Can it be prime? #4

{ n }^{ 4 }+4={ n }^{ 4 }+4{ n }^{ 2 }+4-4{ n }^{ 2 }={ ({ n }^{ 2 } }+2)^{ 2 }-{ (2n) }^{ 2 }=({ n }^{ 2 }-2n+2)({ n }^{ 2 }+2n+2)=p(p\quad is\quad prime)\\ If\quad \quad { n }^{ 2 }-2n+2=1,{ n }^{ 2 }+2n+2=p,\gg \quad n=1\quad and\quad p=5\quad ,so\quad this\quad is\quad a\quad solution\\ If\quad { n }^{ 2 }-2n+2=p,\quad { n }^{ 2 }+2n+2=1\gg n=-1\quad and\quad p=5,so\quad this\quad is\quad a\quad solution\\ If\quad { n }^{ 2 }-2n+2=-1\quad ,{ n }^{ 2 }+2n+2=-p\gg n\quad is\quad not\quad real\\ If\quad { n }^{ 2 }-2n+2=-p,\quad { n }^{ 2 }+2n+2=-1\gg n\quad is\quad not\quad real\\ So\quad the\quad solutions\quad are\quad n=1\quad and\quad n=-1,\quad so\quad the\quad answer\quad is\quad \boxed { 2 } .

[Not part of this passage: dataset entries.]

-- ==== Sys2Proof/Tests/Slice0.lean ====
section
/-! SUPPORT. Tests on small states: checks against the manual's worked examples, ill-formed operands, and for each statement with
hypotheses a state and operands that meet them. -/

namespace Sys2Proof.Tests

open Sys2Proof.Machine

set_option Elab.async false
set_option maxRecDepth 100000

/-! ## Small states -/

/-- A module that is READY at count `n`, with every port trained and nothing else held. -/
def up (n : Nat) : State :=
  { State.reset with
    boot := { Boot.reset with phase := .ready },
    host := { HostIf.reset with trained := true },
    ports := Vector.replicate 6 { Port.reset with powered := true, state := 2 },
    cnt := { State.reset.cnt with count := BitVec.ofNat 64 n, elapsed := n, on := true, aligned := true } }

/-- With a port changed. -/
def port (s : State) (p : PortId) (f : Port → Port) : State := updPort s p f

/-- A flit waiting to go out. -/
def waiting (ty vc : BitVec 3) : TxFlit := { hdr := mkHdr ty vc true 0 0 0 0 0, payload := [], coll := none, due := 0, sent := none }

/-- A flit as it arrives, with SEQ 0. -/
def flit (hdr : BitVec 128) (payload : List Byte) : Flit := { hdr := sealHdr hdr 0 payload, payload := payload }

/-- A DATA flit, alone in its send, on a virtual channel, with REN, for region 0 and event 48. -/
def dataFlit (vc : BitVec 3) : Flit := flit (mkHdr tyDATA vc true 7 1 0x10 2 0) [0xAB, 0xCD]

/-- A RESP flit with TAG 7 and GEN 1: OK. -/
def respFlit : Flit := flit (mkHdr tyRESP 7 true 7 1 0 0 0) []

/-- A PAGE flit, alone in its request, of context 0. -/
def pageFlit (kind : BitVec 5) (l : List Byte) : Flit := flit (mkHdr tyPAGE 6 true 7 1 (pageMid kind 0) l.length 0) l

/-- A transaction with TAG 7 and GEN 1. -/
def txn (ask : Ask) : Txn :=
  { tag := 7, gen := 1, port := 0, who := .host 0, ask := ask, ctx := 0, addr := 0, len := 0, data := [] }

def withTxn (s : State) (ask : Ask) : State := { s with fab := { s.fab with txns := [txn ask] } }

/-- A message with nothing in it. -/
def msg (type : Byte) : Msg := { type := type, gen := 0, tag := 0, stamp := 0, payload := List.replicate 48 0 }

def withRing (s : State) (c : CtxId) (f : Ring → Ring) : State := updRing s c f

def withRegion (s : State) (f : Region → Region) : State := updRegion s 0 f

/-! ## States that meet the hypotheses of the statements: the block, registers, messages -/

theorem witness_StepRunsFrontCommand : ({ State.reset with pending := [.rstdaa] } : State).pending = .rstdaa :: [] := rfl

theorem witness_EveryStepAnswers : State.reset.pending = [] := rfl

theorem witness_StepKeepsInvariant :
    (up 0).bounded ∧ ∃ t, step { up 0 with pending := [.rstdaa] } = .next t :=
  ⟨⟨by decide +kernel, by decide +kernel, by decide +kernel⟩, _, rfl⟩

/-- Another device is fitted before power-on, whose first byte is not erased; a rail fails. -/
def badRail : BootEnv :=
  { railOk := false, inputOk := true, fuseOk := true, sealed := true, jumper := false,
    device := some { flashErased with main := [(0, 0x43)] }, flashOk := true, domainsOk := true, meas := [], hbmOk := true, initOk := true, coolOk := true }

theorem witness_ConfigurationMemoryWriters :
    ∃ t, step { State.reset with pending := [.powerOn 46001 badRail] } = .next t ∧ t.flash ≠ State.reset.flash :=
  ⟨_, rfl, by decide +kernel⟩

theorem witness_PartsChangeOnlyBy : touches .cnt .rstdaa = false ∧ ∃ t, exec .rstdaa (up 0) = .next t := ⟨rfl, _, rfl⟩

theorem witness_StreamRegistersHold : (31 : BitVec 5) ≠ 0 ∧ (1 : BitVec 5) ≠ 31 := by decide

theorem witness_MessageQueueLimits :
    (List.replicate 255 (msg mtReady)).length < 256 ∧ 256 ≤ (List.replicate 256 (msg mtReady)).length ∧
      224 ≤ (withRing (up 0) 1 fun r => { r with msgs := List.replicate 224 (msg mtReady) }).host.rings[(1 : CtxId)].msgs.length := by
  decide +kernel

theorem witness_RecordsAndEntries :
    State.reset.scree.slots.findIdx? (fun e => e.isNone) = some 0 ∧ (127 : Nat) ≠ 0 := by decide +kernel

/-! ## Flits and links -/

theorem witness_SealedFlitIsGood : (up 0).ports[(0 : PortId)].rxNext = 0 ∧ (List.replicate 240 (0 : Byte)).length ≤ 240 := by
  decide +kernel

/-- A DATA flit waits on channel 0 of port 0, with no flit unacknowledged. -/
def sending : State := port (up 0) 0 fun q => { q with txq := q.txq.set 0 [waiting tyDATA 0] }

theorem witness_FlitTransmission :
    (linkUp sending (.port 0) = true ∧ sending.ports[(0 : PortId)].txq[(0 : VcId)] = waiting tyDATA 0 :: [] ∧
      0 < sending.ports[(0 : PortId)].credits[(0 : VcId)] ∧ sending.ports[(0 : PortId)].unacked.length < 8192 ∧
      sending.ports[(0 : PortId)].txq[(7 : VcId)] = []) ∧
    (port sending 0 fun q => { q with credits := Vector.replicate 8 0 }).ports[(0 : PortId)].credits[(0 : VcId)] = 0 ∧
    8192 ≤ (port sending 0 fun q => { q with unacked := List.replicate 8192 (waiting tyDATA 0) }).ports[(0 : PortId)].unacked.length := by
  decide +kernel

/-- A flit of port 1 that was sent at count 0 is unacknowledged at count 1000, with a credit of channel 2 out. -/
def unacked : State :=
  port (up 1000) 1 fun q =>
    { q with unacked := [{ waiting tyDATA 2 with sent := some 0 }], credits := q.credits.set 2 (q.credits[2] - 1) }

/-- Start-up waits for the links; port 1 is up. -/
def training : State := { unacked with boot := { unacked.boot with phase := .linking } }

/-- A flit of the bridge from die 0 to die 3 that was sent at count 0 has come and is unacknowledged at count 100, with its credit
given. -/
def crossing : State :=
  updEnd (up 100) (.bridge 0 3) fun q =>
    { q with unacked := [{ waiting tyDATA 2 with sent := some 0 }], credits := q.credits.set 2 (q.credits[2] - 1),
             toReturn := q.toReturn.set 2 1, rxNext := 1 }

theorem witness_LinkControl :
    (linkUp unacked (.port 1) = true ∧ unacked.ports[(1 : PortId)].credits[(2 : VcId)] < Port.fullCredits[(2 : VcId)] ∧
      unacked.ports[(1 : PortId)].unacked = { waiting tyDATA 2 with sent := some 0 } :: [] ∧
      ((1 : BitVec 14) - hSeq (waiting tyDATA 2).hdr).toNat ≤ 1 ∧ unacked.ports[(1 : PortId)].unacked ≠ [] ∧
      flitGood unacked (.port 1) { hdr := 0, payload := [] } = false ∧ linkUp training (.port 1) = true ∧
      training.boot.phase = .linking ∧ unacked.boot.phase ≠ .linking) ∧
    (linkUp crossing (.bridge 0 3) = true ∧ (endOf crossing (.bridge 0 3)).credits[(2 : VcId)] < Port.fullCredits[(2 : VcId)] ∧
      0 < (endOf crossing (.bridge 0 3)).toReturn[(2 : VcId)] ∧
      (endOf crossing (.bridge 0 3)).unacked = { waiting tyDATA 2 with sent := some 0 } :: [] ∧
      ((1 : BitVec 14) - hSeq (waiting tyDATA 2).hdr).toNat ≤ ((endOf crossing (.bridge 0 3)).rxNext - hSeq (waiting tyDATA 2).hdr).toNat) ∧
    running unacked = true ∧ (∃ f ∈ (endOf unacked (.port 1)).unacked, ∃ n, f.sent = some n ∧ n + 1000 ≤ elapsed unacked) ∧
    running crossing = true ∧ (∃ f ∈ (endOf crossing (.bridge 0 3)).unacked, ∃ n, f.sent = some n ∧ n + 100 ≤ elapsed crossing) ∧
    linkLate (up 0) (.port 1) = false ∧ linkLate (up 0) (.bridge 0 3) = false := by
  refine ⟨by decide +kernel, by decide +kernel, by decide +kernel, ⟨_, List.mem_cons_self, _, rfl, ?_⟩, by decide +kernel,
    ⟨_, List.mem_cons_self, _, rfl, ?_⟩, ?_⟩ <;> decide +kernel

theorem witness_PortTraining :
    (up 0).boot.phase = .ready ∧ ∀ st : BitVec 2, st = 1 ∨ st = 3 →
      (port (up 0) 5 fun q => { q with state := st }).ports[(5 : PortId)].powered = true ∧
        (port (up 0) 5 fun q => { q with state := st }).ports[(5 : PortId)].state ≠ 2 := by
  decide +kernel

/-- A flit that breaks the layout: a DATA flit on virtual channel 6. -/
def badHeader : Flit := flit (mkHdr tyDATA 6 true 7 1 0 0 0) []

theorem witness_BadFlitsDoNothing :
    linkUp State.reset (.port 0) = false ∧ (linkUp (up 0) (.port 0) = true ∧ flitGood (up 0) (.port 0) { hdr := 0, payload := [] } = false) ∧
      flitGood (up 0) (.port 0) badHeader = true ∧ onLink (up 0) (.port 0) badHeader = true ∧ hdrLegal badHeader.hdr = false ∧
      linkOfAxis (up 0) 0 0 (.port 0) = true := by
  decide +kernel

theorem witness_SendLands :
    accepts (up 0) (.port 0) (dataFlit 5) ∧ hType (dataFlit 5).hdr = tyDATA ∧ hVc (dataFlit 5).hdr = 5 ∧ (up 0).fab.dropping = false ∧
      (up 0).hardFault = false ∧ (up 0).ports[(0 : PortId)].held[(5 : VcId)] = [] ∧ (0 : RegionId).val = (hRreg (dataFlit 5).hdr).toNat ∧
      enabled (up 0) 0 = true ∧ (up 0).regions[(0 : RegionId)].scratch.chk = [] ∧ hLast (dataFlit 5).hdr = true ∧
      hRen (dataFlit 5).hdr = true := by
  refine ⟨⟨?_, ?_, ?_, ?_⟩, ?_⟩ <;> decide +kernel

/-- Event 48 of region 0 stands at LAND_DEPTH. -/
def gateShut : State := withRegion (up 0) fun r => { r with ev := r.ev.set 48 2 }

/-- A send to region 0 waits in channel 3 of region 0. -/
def sendOp : ChanOp :=
  { stream := 0, sig := none, dop := dopDSEND, tds := 0, tdd := 0, mir := false, tqcl := 0, dlr := 0, tgt := 0, rreg := 0, ren := true,
    revt := 0, vc := 0, cop := 0, axis := 0, wfmt := 0, h := 0, seq := 0 }

def chanRun (op : ChanOp) (ph : ChanPhase) : ChanRun := { op := op, phase := ph, fetched := [], asked := [], tiles := [] }

def inChan (s : State) (k : ChanId) (op : ChanOp) (ph : ChanPhase) : State :=
  withRegion s fun r => updChan r k fun _ => { q := [], run := some (chanRun op ph), held := 0 }

theorem witness_LandingGate :
    (accepts gateShut (.port 0) (dataFlit 4) ∧ hType (dataFlit 4).hdr = tyDATA ∧ dropsTraffic gateShut = false ∧
      gateShut.ports[(0 : PortId)].isOpen[(hVc (dataFlit 4).hdr).toFin] = false ∧ gateHolds gateShut (dataFlit 4).hdr = true) ∧
    ((port (up 0) 0 fun q => { q with held := q.held.set 4 [dataFlit 4] }).ports[(0 : PortId)].held[(4 : VcId)] = [dataFlit 4] ∧
      headWaits (port (up 0) 0 fun q => { q with held := q.held.set 4 [dataFlit 4] }) 0 (dataFlit 4) = false) ∧
    (inChan (up 0) 3 sendOp .waiting).regions[(0 : RegionId)].chans[(3 : ChanId)].run = some (chanRun sendOp .waiting) := by
  refine ⟨⟨⟨?_, ?_, ?_, ?_⟩, ?_⟩, ?_, ?_⟩ <;> decide +kernel

theorem witness_ResponseEndsTransaction :
    accepts (withTxn (up 0) .send) (.port 0) respFlit ∧ accepts (up 0) (.port 0) respFlit ∧ hType respFlit.hdr = tyRESP ∧
      respTxn (withTxn (up 0) .send) (.port 0) respFlit.hdr = some (txn .send) ∧ isLend (txn .send).ask = false ∧
      (up 0).fab.waiting = [] ∧ respTxn (up 0) (.port 0) respFlit.hdr = none := by
  refine ⟨⟨?_, ?_, ?_, ?_⟩, ⟨?_, ?_, ?_, ?_⟩, ?_⟩ <;> decide +kernel

/-! ## Arithmetic and streams -/

/-- 1.5 and -2. -/
def vA : Val := .fin false 3 (-1)
def vB : Val := .fin true 1 1

theorem witness_ExactSumIgnoresOrder :
    [(vA, vA), (vB, vA)].Perm [(vB, vA), (vA, vA)] ∧
      ∀ l ∈ [[(vA, vA), (vB, vA)], [(vB, vA), (vA, vA)]],
        (l.foldl (fun (acc : AccCell × AF) ab => ((accProduct acc.1 ab.1 ab.2).1, acc.2 ||| (accProduct acc.1 ab.1 ab.2).2))
          (AccCell.zero, 0)).2 = 0 := by
  decide +kernel

theorem witness_ResiduesFollow : AccCell.zero.checks false = true ∧ AccCell.zero.checks true = true := by decide +kernel

theorem witness_SideFlagsStayAndBoundHolds :
    ({ AccCell.zero with pinf := true } : AccCell).pinf = true ∧ ({ AccCell.zero with ninf := true } : AccCell).ninf = true ∧
      ({ AccCell.zero with nanf := true } : AccCell).nanf = true ∧
      (BitVec.ofInt 128 (2 ^ 127 - 4)).toInt.natAbs ≤ 2 ^ 127 - 4 ∧ (Val.mul (.inf false) vA).isFinite = false := by
  decide +kernel

theorem witness_ScalarIntegers : (0 : W64) = 0 ∧ (1 : W64) ≠ 0 := by decide

/-- Stream `i` of region 0 runs from address 0, where the instruction memory holds a bundle with FORM 1, no wait and empty slots. -/
def runs (s : State) (i : StreamId) : State :=
  withRegion s fun r => updStream { r with imem := { mem := [(60, 0xFF), (61, 0xFF), (63, 0x10)], chk := [] } } i fun st =>
    { st with running := true }

/-- An open segment that has used all it declared. -/
def seg0 : Seg := { d := 10, counter := 10, retries := 3, allowance := 0 }

theorem witness_BundleIssues :
    let s := withRegion (runs (up 0) 1) fun r => updStream r 1 fun st => { st with seg := some seg0 }
    enabled s 0 = true ∧ running s = true ∧ beatToken s 0 = true ∧ evOverflow s.regions[(0 : RegionId)] = none ∧
      s.regions[(0 : RegionId)].imem.chk = [] ∧ s.regions[(0 : RegionId)].sdata.chk = [] ∧
      let u := updRegion s 0 evEndBeat
      (∀ j : StreamId, fetchFault u 0 j = none) ∧ pickStream u 0 = some 1 ∧
        let bg := bgBeat s.boot.cfg u.regions[(0 : RegionId)] none
        let v := passBeats3 (updRegion u 0 fun _ => bg.1) 0 bg.2
        let r := v.regions[(0 : RegionId)]
        let b := bundleAt r r.streams[(1 : StreamId)].pc
        issueFault v 0 1 b (scalarOut r r.streams[(1 : StreamId)] 1 (bS0 b)) (scalarOut r r.streams[(1 : StreamId)] 1 (bS1 b)) = none := by
  decide +kernel

/-- Event 63 of region 0 takes more than it holds. -/
def overflow : State := withRegion (up 0) fun r => evAdd r 63 (-1) none

theorem witness_BeatsWithoutIssue :
    (enabled (up 0) 0 = true ∧ running (up 0) = true ∧ beatToken (up 0) 0 = true ∧ evOverflow (up 0).regions[(0 : RegionId)] = none ∧
      (∀ j : StreamId, fetchFault (updRegion (up 0) 0 evEndBeat) 0 j = none) ∧ pickStream (updRegion (up 0) 0 evEndBeat) 0 = none) ∧
    enabled { up 0 with fuses := { (up 0).fuses with grade := .b } } 60 = false ∧
    beatToken { up 0 with power := { (up 0).power with under := true } } 0 = false ∧
    pickStream (runs (up 0) 2) 0 = some 2 ∧
    (enabled overflow 0 = true ∧ running overflow = true ∧ beatToken overflow 0 = true ∧
      evOverflow overflow.regions[(0 : RegionId)] = some 63) := by
  decide +kernel

/-- A launch that runs its step 5, or waits for its count. -/
def launch (started : Bool) : Launch :=
  { tag := 9, gen := 2, a := 0, s0 := 5, n := 2, promise := 0, u := 0, step := 5, started := started, due := 0, sStep := 0,
    wave := Wave.reset 5, ext := 0, lastFlip := none }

$n^4 +4 =(n^2)^2 +2^2 =(n^2 +2)^2 -2(2)(n^2)=(n^2 +2)^2 -(2n)^2$ we know $a^2 -b^2 =(a+b)(a-b)$ $(n^2 +2)^2 -(2n)^2= (n^2 -2n+2)(n^2 +2n+2)$ notice that if either one is $\ne 1,-1$ than cant be a prime( only to integers) , so $n^2 -2n +2 =1, n=\dfrac{2 \pm \sqrt{4-4}}{2} =1$ now, $n^2 +2n+2=5$ , if $n=1$ , which is a prime, $n^2 +2n+2=1, n= \dfrac{-2 \pm \sqrt{4-4}}{2}=-1$ now $n^2 -2n+2=5$ if $n=-1$ , these are the only solutions since these are the only 2 with $1 \times prime$ , $n^2 -2n+2=-1,n^2 +2n+2=-1$ are complex, and therefore are rejected.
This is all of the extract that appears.